Here's something for you to compare; some bumble bee populations are down 97% where are the bumper honey crop because of it.

Take it from every beekeeper that posted on this thread all seem to agree; "As others have said, different bees work different blooms at different times of the day." "honey bees working side by side with bumble bees" this is coming from many different beekeepers with years of beekeeping experience.

Where are your "opinion" coming from?
 
#48 ·
FlowerPlanter I can appreciate your interest and zeal however your link was to an article that was written about another article that was written about a case study. In that study this is what it had to say " Furthermore, causal factors leading to the alleged decline of bumble bee populations in North America remain speculative." It also stated that the honey bee is more important than the bumble bee.
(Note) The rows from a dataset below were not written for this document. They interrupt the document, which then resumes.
-- ==== Sys2Proof/Certificates/Slice0/Obligations.lean ====
section
/-! DEFINITION. The statements for the provers. Each docstring names the rules of spec/ it rests on and, where it rests on a
choice of the model, the log entry. -/

section

open Sys2Proof Sys2Proof.Machine Sys2Proof.Config

/-! The system commands. -/

/-- R351: `NOP` in IDLE advances CIX and changes nothing else. -/
def Obligations.NopOnlyAdvancesCix : Prop :=
  ∀ s : State, s.phase = .idle → exec .nop s = .next { s with cix := s.cix + 1 }

/-- R352: `CLRERR` in IDLE and in FAULT clears the latch, makes STATE IDLE, advances CIX and restores nothing. -/
def Obligations.ClrerrReturnsFromTheFault : Prop :=
  ∀ s : State, Ready s →
    exec .clrerr s = .next { s with latch := none, phase := .idle, cix := s.cix + 1 } ∧
      ∀ t, exec .clrerr s = .next t →
        statusWord t = 0 ∧ errcodeWord t = 0 ∧ errcixWord t = 0 ∧ errval t = 0 ∧ errlim t = 0

/-- R353, R59: `SRESET` in IDLE and in FAULT leaves every register 0, every buffer empty, every CMAP entry invalid, every
write latch 0, STATE IDLE, CIX 0 and the latch clear; the parameters stay (and so do the fields of the model's own that
are outside the block: the host's transactions, the BUSY lengths, the data last read, logs 3 to 5). A hardware reset (R420)
does the same in IDLE, in FAULT and in BUSY, where a command whose BUSY length is used up completes first (log 13). -/
def Obligations.SresetLeavesTheResetState : Prop :=
  let isReset (s t : State) : Prop :=
    SameOutside s t ∧ t.phase = .idle ∧ t.latch = none ∧ (∀ r, readReg t r = 0) ∧ t.wdat = Vector.replicate 4 0 ∧
      t.mem.cmap = Vector.replicate 32 none ∧ ∀ b, bufferLength t.mem b = 0
  (∀ s : State, Ready s → ∃ t, exec .sreset s = .next t ∧ isReset s t ∧
    ∀ rest, step { s with bus := .reset :: rest } = .next { t with bus := rest }) ∧
  ∀ (s : State) (c : Completion), s.phase = .busy c →
    ∃ t, Sys2Proof.core.run (if c.left = 0 then 2 else 1) { s with bus := .reset :: s.bus } = .next t ∧ isReset s t

/-! The PRBS generator. -/

/-- R143, with the sequence of R140: illegal orders and a period that does not fit fault; else BITBUF becomes `n` ones and
then, bit after bit, the sum over GF(2) of the bits that the recurrence names, `2^n − 1` bits in all. -/
def Obligations.PrbsGeneratesOnePeriod : Prop :=
  ∀ s : State, s.phase = .idle →
    let n := s.prbsord.toNat
    let cap := s.params.caps.bit.size
    (n < 2 ∨ 32 < n → exec .prbs s = .next (faulted ⟨.config, 4, n, 32⟩ s)) ∧
    (2 ≤ n ∧ n ≤ 32 ∧ cap < 2 ^ n - 1 →
      exec .prbs s = .next (faulted ⟨.capacity, 0, (2 ^ n - 1 : Nat), cap⟩ s)) ∧
    (2 ≤ n ∧ n ≤ 32 ∧ 2 ^ n - 1 ≤ cap →
      ∃ b : List Bool, exec .prbs s = .next (completed s { s.mem with bitbuf := b }) ∧
        b.length = 2 ^ n - 1 ∧ (∀ k < n, b[k]? = some true) ∧
        ∀ k, k + n < 2 ^ n - 1 →
          b.getD (k + n) false = (tapSet n).foldl (fun x t => x ^^ b.getD (k + t) false) (b.getD k false))

/-- R142 (a), an inference of the spec from its table of tap sets R141 (log 20): the register of every legal order comes
back to all ones after `2^n − 1` steps and not before. -/
def Obligations.PrbsIsMaximalLength : Prop :=
  ∀ n, 2 ≤ n → n ≤ 32 →
    (lfsrStep (tapSet n))^[2 ^ n - 1] (List.replicate n true) = List.replicate n true ∧
      ∀ k, 0 < k → k < 2 ^ n - 1 → (lfsrStep (tapSet n))^[k] (List.replicate n true) ≠ List.replicate n true

/-- R144: `BREP` repeats BITBUF `b / gcd(B, b)` times, which is the least number that makes the length a multiple of the
bits per symbol `b`. -/
def Obligations.BrepRepeatsTheLeastNumberOfTimes : Prop :=
  ∀ s : State, s.phase = .idle →
    let m := s.modtype.toNat
    let len := s.mem.bitbuf.length
    let cap := s.params.caps.bit.size
    let r := (m + 1) / Nat.gcd len (m + 1)
    (4 < m → exec .brep s = .next (faulted ⟨.config, 1, m, 4⟩ s)) ∧
    (m ≤ 4 → 1 ≤ r ∧ r * len % (m + 1) = 0 ∧ ∀ k, 1 ≤ k → k * len % (m + 1) = 0 → r ≤ k) ∧
    (m ≤ 4 ∧ cap < r * len → exec .brep s = .next (faulted ⟨.capacity, 0, (r * len : Nat), cap⟩ s)) ∧
    (m ≤ 4 ∧ r * len ≤ cap →
      ∃ b : List Bool, exec .brep s = .next (completed s { s.mem with bitbuf := b }) ∧
        b.length = r * len ∧ ∀ k, k < r * len → b[k]? = s.mem.bitbuf[k % len]?)

/-! The mapper. -/

/-- R161: `CMCLR` makes every entry invalid, so that CMAPVALID reads 0. -/
def Obligations.CmclrInvalidatesEveryEntry : Prop :=
  ∀ s : State, s.phase = .idle →
    exec .cmclr s = .next (completed s { s.mem with cmap := Vector.replicate 32 none }) ∧
      cmapValidWord { s.mem with cmap := Vector.replicate 32 none } = 0

/-- R162: `CMDEF` makes the entries of the patterns in use valid with the default points, and the rest invalid. -/
def Obligations.CmdefLoadsTheDefaultMap : Prop :=
  ∀ s : State, s.phase = .idle →
    let m := s.modtype.toNat
    let ν := s.params.numerics
    (4 < m → exec .cmdef s = .next (faulted ⟨.config, 1, m, 4⟩ s)) ∧
    (m ≤ 4 → ∃ table : Vector (Option Cplx) 32,
      exec .cmdef s = .next (completed s { s.mem with cmap := table }) ∧
        ∀ p, ∀ h : p < 32,
          table[p] = if p < 2 ^ (m + 1) then some ⟨ν.ofRat (defaultPoint m p).1, ν.ofRat (defaultPoint m p).2⟩ else none)

/-- R54: bit `p` of CMAPVALID is the valid bit of entry `p`; writes to it are ignored and it is 0 after reset. -/
def Obligations.CmapvalidShowsTheValidBits : Prop :=
  (∀ (s : State) (p : Nat) (h : p < 32), (readReg s .cmapvalid).getLsbD p = (s.mem.cmap[p]).isSome) ∧
  (∀ (s : State) (v : Word), writeReg s v .cmapvalid = s) ∧ readReg State.reset .cmapvalid = 0

/-- R165, an inference of the spec from R164: in each default map the points are distinct, and two points at the least
distance have patterns that differ in exactly one bit. -/
def Obligations.DefaultMapsAreGrayCoded : Prop :=
  let dist (m p q : Nat) : Rat :=
    ((defaultPoint m p).1 - (defaultPoint m q).1) ^ 2 + ((defaultPoint m p).2 - (defaultPoint m q).2) ^ 2
  ∀ m ≤ 4, ∀ p < 2 ^ (m + 1), ∀ q < 2 ^ (m + 1), p ≠ q →
    defaultPoint m p ≠ defaultPoint m q ∧
      ((∀ u < 2 ^ (m + 1), ∀ v < 2 ^ (m + 1), u ≠ v → dist m p q ≤ dist m u v) →
        ∃ i ≤ m, p ^^^ q = 2 ^ i)

/-- R167 with the patterns of R166: the three tests and the capacity test in their order; else symbol `j` is the point of
the numeral that the `b` bits of tuple `j` spell, the first bit the most significant. -/
def Obligations.MapMapsEveryTuple : Prop :=
  ∀ s : State, s.phase = .idle →
    let m := s.modtype.toNat
    let b := m + 1
    let bits := s.mem.bitbuf
    let cap := s.params.caps.sym.size
    let whole := ∀ p < 2 ^ b, (cmapPoint s.mem p).isSome = true
    (4 < m → exec .map s = .next (faulted ⟨.config, 1, m, 4⟩ s)) ∧
    (m ≤ 4 ∧ bits.length % b ≠ 0 → exec .map s = .next (faulted ⟨.bitcount, 0, bits.length, b⟩ s)) ∧
    (∀ p, m ≤ 4 ∧ bits.length % b = 0 ∧ p < 2 ^ b ∧ cmapPoint s.mem p = none ∧
        (∀ q < p, (cmapPoint s.mem q).isSome = true) →
      exec .map s = .next (faulted ⟨.symmap, 0, p, (2 ^ b : Nat)⟩ s)) ∧
    (m ≤ 4 ∧ bits.length % b = 0 ∧ whole ∧ cap < bits.length / b →
      exec .map s = .next (faulted ⟨.capacity, 1, (bits.length / b : Nat), cap⟩ s)) ∧
    (m ≤ 4 ∧ bits.length % b = 0 ∧ whole ∧ bits.length / b ≤ cap →
      ∃ y : List Cplx, exec .map s = .next (completed s { s.mem with symbuf := y }) ∧
        y.length = bits.length / b ∧
        ∀ j, j < bits.length / b →
          y[j]? = cmapPoint s.mem
            (∑ i ∈ Finset.range b, (bits.getD (j * b + i) false).toNat * 2 ^ (b - 1 - i)))

/-! The filter path. -/

/-- R191: `CEXT` puts the last `SPAN/2` symbols in front and the first `SPAN/2` behind: element `k` is symbol
`(k − h) mod L`. -/
def Obligations.CextExtendsCircularly : Prop :=
  ∀ s : State, s.phase = .idle →
    let span := s.span.toNat
    let h := span / 2
    let len := s.mem.symbuf.length
    let cap := s.params.caps.ext.size
    (span % 2 ≠ 0 → exec .cext s = .next (faulted ⟨.config, 6, span, 2⟩ s)) ∧
    (span % 2 = 0 ∧ len < h → exec .cext s = .next (faulted ⟨.seq, 1, len, h⟩ s)) ∧
    (span % 2 = 0 ∧ h ≤ len ∧ cap < len + 2 * h →
      exec .cext s = .next (faulted ⟨.capacity, 2, (len + 2 * h : Nat), cap⟩ s)) ∧
    (span % 2 = 0 ∧ h ≤ len ∧ len + 2 * h ≤ cap →
      ∃ y : List Cplx, exec .cext s = .next (completed s { s.mem with extbuf := y }) ∧
        y.length = len + 2 * h ∧ ∀ k, k < len + 2 * h → y[k]? = s.mem.symbuf[(k + len - h) % len]?)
It seems that the authors of the first two articles only cherry picked what their readers wanted to hear.Thank you for the link even if it took a little time to trace down the actual scientific study. What was really funny to me is that the web site where the actual study is found "Proceedings of the National Academy of Sciences of the United States of America" is bookmarked on my favorites bar. I did pick up on something I want to try when they spoke about the bumble bee buzz, if I can get my hands on a high frequency sound generator. So pat yourself on the shoulder you have done something good even if you did not intend it that way.